For scanned PDFs with high-resolution images, compressing at 150 DPI is often sufficient for screen viewing and dramatically reduces file size.

API Access for Automation

Stirling-PDF has a full REST API. This enables automation:

# Merge multiple PDFs via API
curl -X POST \
  -F '[email protected]' \
  -F '[email protected]' \
  http://your-server:8080/api/v1/general/merge-pdfs \
  --output merged.pdf

# Compress a PDF
curl -X POST \
  -F '[email protected]' \
  -F 'optimizeLevel=3' \
  http://your-server:8080/api/v1/misc/compress-pdf \
  --output compressed.pdf

# Run OCR on a scanned PDF
curl -X POST \
  -F '[email protected]' \
  -F 'languages=eng' \
  http://your-server:8080/api/v1/misc/add-ocr-pdf \
  --output searchable.pdf

The Swagger documentation for all API endpoints is available at http://your-server:8080/swagger-ui/index.html.

Automation with n8n or workflows: Chain Stirling-PDF API calls in n8n or shell scripts to build document processing pipelines — automatically OCR incoming PDFs, compress files over a size threshold, or batch convert Office documents.

Security Configuration

If your Stirling-PDF instance is accessible beyond your localhost:

environment:
  DOCKER_ENABLE_SECURITY: "true"
  SECURITY_ENABLELOGIN: "true"
  SECURITY_INITIALLOGIN_USERNAME: admin
  SECURITY_INITIALLOGIN_PASSWORD: change-this

With security enabled, users must log in. Admin accounts can create additional users.

For team use, restrict access by IP range at the reverse proxy level rather than relying solely on application-level auth.

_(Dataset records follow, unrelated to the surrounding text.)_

-- ==== Sys2Proof/Machine/State.lean ====
section
/-! DEFINITION. The state of the machine as plain data: teams, groups, cores, partitions, dies, launches, the journal, the fabric,
power and boot, memory, and the operations that have issued and are not complete; the reasons a step stops; the state at reset. -/

namespace Sys2Proof.Machine

/-- Why the machine stops. -/
inductive Fault where
  /-- Raised by a word instruction where no team issues: no team is current or its slot is empty. Safe: no word is executed there. -/
  | noTeam
  /-- Raised by step once the package's power is removed (R399). Safe: no unit runs until the next power-up. -/
  | powerRemoved
  deriving DecidableEq, Repr

/-- Why the model gives no meaning. -/
inductive Refusal where
  /-- Raised by an arm of exec whose instruction has no meaning in the model yet. Safe: nothing is claimed of it. -/
  | notModelled (mnemonic : String)
  deriving DecidableEq, Repr

/-- Memory by byte key: the entries that differ from 0, in rising order (log entry 7). A key below 2^48 is a device physical
address, 2^48 + p a host physical address, 2^49 + 64 MiB V + o an offset of vault V, 2^62 + 2^20 g + o an offset of the
reservation of group g. -/
abbrev Memory := Sparse Byte

/-! ## Teams -/

/-- One lane of a vector register (R28, R44, R95). -/
structure Lane where
  data : Word
  tag : Bool
  dead : Bool
  deriving DecidableEq, Repr

/-- The registers of a team (R28) with their empty marks (R47). -/
structure Regs where
  s : Sparse Word
  sEmpty : Sparse Bool
  v : Sparse (List Lane)
  vEmpty : Sparse Bool
  deriving DecidableEq, Repr

/-- Kinds of divergence-stack entry (R123). -/
inductive DivKind where
  | join | path | call
  deriving DecidableEq, Repr

/-- An entry of the divergence stack (R123). -/
structure DivEntry where
  kind : DivKind
  pc : Dbl
  mask : List Word
  rpc : Dbl
  deriving DecidableEq, Repr

/-- The counted loop of a team, whether its first pass is being captured, and the words its loop buffer has captured, by word of the
body (R131, R132). -/
structure LoopState where
  lc : Word
  start : Dbl
  last : Dbl
  active : Bool
  capture : Bool
  buffer : Sparse (Option Word)
  deriving DecidableEq, Repr

/-- Divergence and loop state (R116, R117, R123, R126, R131). `stack` holds the hardware entries, newest first; `spilled` counts
the entries in the spill area, which begins at offset `spillOff` of the group's reservation and holds `spillDepth`; `above` holds what the
team-state window wrote to hardware entries above the depth, by 40 n + i for word i of entry n (R382). -/
structure Control where
  stack : List DivEntry
  spilled : Nat
  spillOff : Nat
  spillDepth : Nat
  rpc : Dbl
  loop : LoopState
  live : List Word
  cpois : List Word
  ctok : List Word
  above : Sparse Word := []
  deriving DecidableEq, Repr

/-- Format definitions and statistics (R79, R97, R89). -/
structure FormatState where
  fdr : Sparse Dbl
  amax : Sparse Word
  flags : BitVec 4
  seed : Dbl
  srcnt : Dbl
  deriving DecidableEq, Repr

/-- The A latch (R287): the format word of the block, its first register, its registers' lanes. -/
structure Latch where
  va : Nat
  fmt : Word
  slotDef : Dbl
  rows : List (List Lane)
  deriving DecidableEq, Repr

/-- Trap report (R379, R382). -/
structure TrapReport where
  cause : Word
  vaddr : Dbl
  recpc : Dbl
  token : Word
  tcode : Word
  flw : List Word
  deriving DecidableEq, Repr

/-- What the status of a team is (CTRL.STATE of R382); a team that has executed EXIT is exited (R134). -/
inductive TeamStatus where
  | running | trapped | inHandler | awaiting | parked | exited
  deriving DecidableEq, Repr

/-- The request a sleeping team waits on (R239, R240, R244). -/
inductive SleepReq where
  | sem (key : Nat) | bar (key : Nat) | ring (ring slot : Nat) (phase : Bool)
  deriving DecidableEq, Repr

/-- An instruction that a counter of R190 counts: the operation, the path, whether it has returned. -/
structure Flight where
  op : Nat
  path : Nat
  returned : Bool
  deriving DecidableEq, Repr

/-- A failure that came with returning data and is not raised yet (R198): what it left empty, and its report. -/
structure Failure where
  op : Nat
  pc : Dbl
  code : Byte
  vaddr : Dbl
  token : Word
  lanes : List Nat
  sregs : List Nat
  vregs : List Nat
  paths : List Nat
  store : Bool
  atomic : Bool
  deriving DecidableEq, Repr

/-- A status register that holds a drain's deferred fault (R299). -/
structure DrainMark where
  reg : Nat
  pc : Dbl
  token : Word
  vaddr : Dbl
  deriving DecidableEq, Repr

/-- What a stopped team waits for (R55, R381, R390): a page; the commands whose locks refused it; nothing more; the host, with the PC to go
on behind its instruction or to stay; the end of a binding; an emulation routine. -/
inductive Service where
  | page (va : Dbl) | unlock (ops : List Nat) | ready | host | debug | bound | routine
  deriving DecidableEq, Repr

/-- Scheduling (R24, R135, R372): when it was placed or yielded last, promotion, whether YIELD keeps it not ready. -/
structure Sched where
  age : Nat
  promoted : Bool
  yielding : Bool
  deriving DecidableEq, Repr

/-- A team (R20, R28, R382). `fence` holds the router's counts that a fence, a barrier or a trap it has reached waits for (R222, R230);
`power` is its reservation and `powerAt` the number of the grant of the first request it holds (R401); `latchRows` what the team-state window
wrote to the registers of an empty A latch (R382). -/
structure Team where
  core : Nat
  quad : Nat
  group : Nat
  tidx : Nat
  beats : Nat
  nvregs : Nat
  role : Nat
  status : TeamStatus
  service : Option Service
  pc : Dbl
  mode : Half
  akind : BitVec 2
  pmcount : Nat
  regs : Regs
  ctl : Control
  fmt : FormatState
  mxm : Half
  latch : Option Latch
  latchRows : List (List Lane) := []
  report : TrapReport
  frcur : Nat
  frBase : Dbl
  frLog2 : Nat
  brtab : Dbl
  lvidx : List Word
  lvext : List Word
  flight : List Flight
  failures : List Failure
  drains : List DrainMark
  power : Nat
  powerAt : Nat
  request : Option SleepReq
  fence : Option (List (Nat × Nat))
  sched : Sched
  deriving DecidableEq, Repr

/-! ## Groups -/

/-- A stage ring (R242): slots, target, arrival counts and phases by slot (false white, true black). -/
structure Ring where
  size : Nat
  target : Nat
  count : Sparse Nat
  phase : Sparse Bool
  deriving DecidableEq, Repr

/-- A team asleep at RGWAIT (R244). -/
structure RingWaiter where
  slot : Nat
  ring : Nat
  rslot : Nat
  phase : Bool
  sd : Nat
  deriving DecidableEq, Repr

/-- An atomic or signal deferred to commit (R252); the lanes of an atomic at peers, of an instruction known by its operation's number, go
out in packets then. -/
inductive Deferred where
  | atom (fn : AtomFn) (key : Nat) (b c : Word)
  | peers (op : Nat) (fn : AtomFn) (lanes : List (Nat × Word × Word))
  | signal (key : Nat) (gen : Option Word) (n : Word)
  deriving DecidableEq, Repr

/-- Speculative state of a group of a deterministic partition (R250 to R252): marked sectors, held stores by byte key, the sectors one
held store writes in full, deferred atomics and signals in program order. -/
structure SpecState where
  marks : Sparse Bool
  held : Sparse (Option Byte)
  sectors : List Nat
  deferred : List Deferred
  deriving DecidableEq, Repr

/-- A pending pre-emption request, its running watchdogs, and those that have expired and were reported (R391 to R394). -/
structure PreRequest where
  src : PreSource
  maskDog : Bool
  handlerDog : Bool
  maskPast : Bool := false
  handlerPast : Bool := false
  deriving DecidableEq, Repr

/-- A group (R22, R28, R361). `child` is the set of TASKQ children it belongs to, if any. `tileMap` maps a group tile index to a
core tile plus one, 0 unmapped (R276). `leaving` says that it was discarded or killed and that engine commands of it still run, which
keep its reservation and its tiles (R274, R371). -/
structure Group where
  launch : Nat
  child : Option Nat
  index : Nat
  part : Nat
  core : Nat
  idem : Bool
  mxsel : Bool
  prio : Nat
  qprio : Nat
  ply : Dbl
  minor : Nat
  scratchBytes : Nat
  reservation : Nat
  resBase : Nat
  tileMap : Sparse Nat
  rings : List Ring
  waiters : List RingWaiter
  spec : SpecState
  request : Option PreRequest
  reruns : Nat
  placedAt : Nat
  leaving : Bool := false
  deriving DecidableEq, Repr

/-! ## Cores -/

/-- A tile that ACFREE unmapped and earlier commands still use (R293). -/
structure Freeing where
  tile : Nat
  after : List Nat
  deriving DecidableEq, Repr

/-- State of a core (R16, R187, R206, R137, R276): not-owned L1 copies and owned words by word key, record-cache bytes,
instruction-cache words by word key, cached last first, tiles and their tags by 1024 t + e, pool of freed tiles, activation tables by
(2 table + bank) 2064 + byte with their active banks and generations, cycle counts of the four quadrants (R19), the operand
caches of the quadrants as (slot, register) pairs, most recent first (R46), and the lines that buffer records under CPOL 1 brought to
the L1 (R202). -/
structure CoreState where
  copies : Sparse (Option Word)
  owned : Sparse Bool
  recCache : Sparse (Option Byte)
  icache : List (Nat × Word)
  tiles : Sparse Word
  tileTags : Sparse Bool
  freeing : List Freeing
  tileUsed : Sparse Bool
  atab : Sparse Byte
  atabBank : Sparse Bool
  atabGen : Sparse Word
  cycles : Sparse Dbl
  opcache : Sparse (List (Nat × Nat))
  unavailable : Bool
  streaming : Sparse Bool := []
  deriving DecidableEq, Repr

Integrating with Paperless-NGX

If you use Paperless-NGX for document management, Stirling-PDF can preprocess documents before ingestion:

Use Stirling-PDF to OCR scanned PDFs (Paperless will use the text layer for search)
Compress large PDFs before adding to Paperless to reduce storage
Merge related documents before they're filed

You can script this with Stirling-PDF's API and Paperless's watch folder.

Custom Branding (For Organization/Team Use)

Stirling-PDF supports custom branding:

environment:
  APP_NAME: "Your Org PDF Tools"
  HOME_PAGE_DISPLAYED: "true"

Mount custom CSS or logo in ./customFiles/static/ to override the default appearance.

The project is at Frooodle/Stirling-PDF with active development. The API documentation and feature list expand regularly.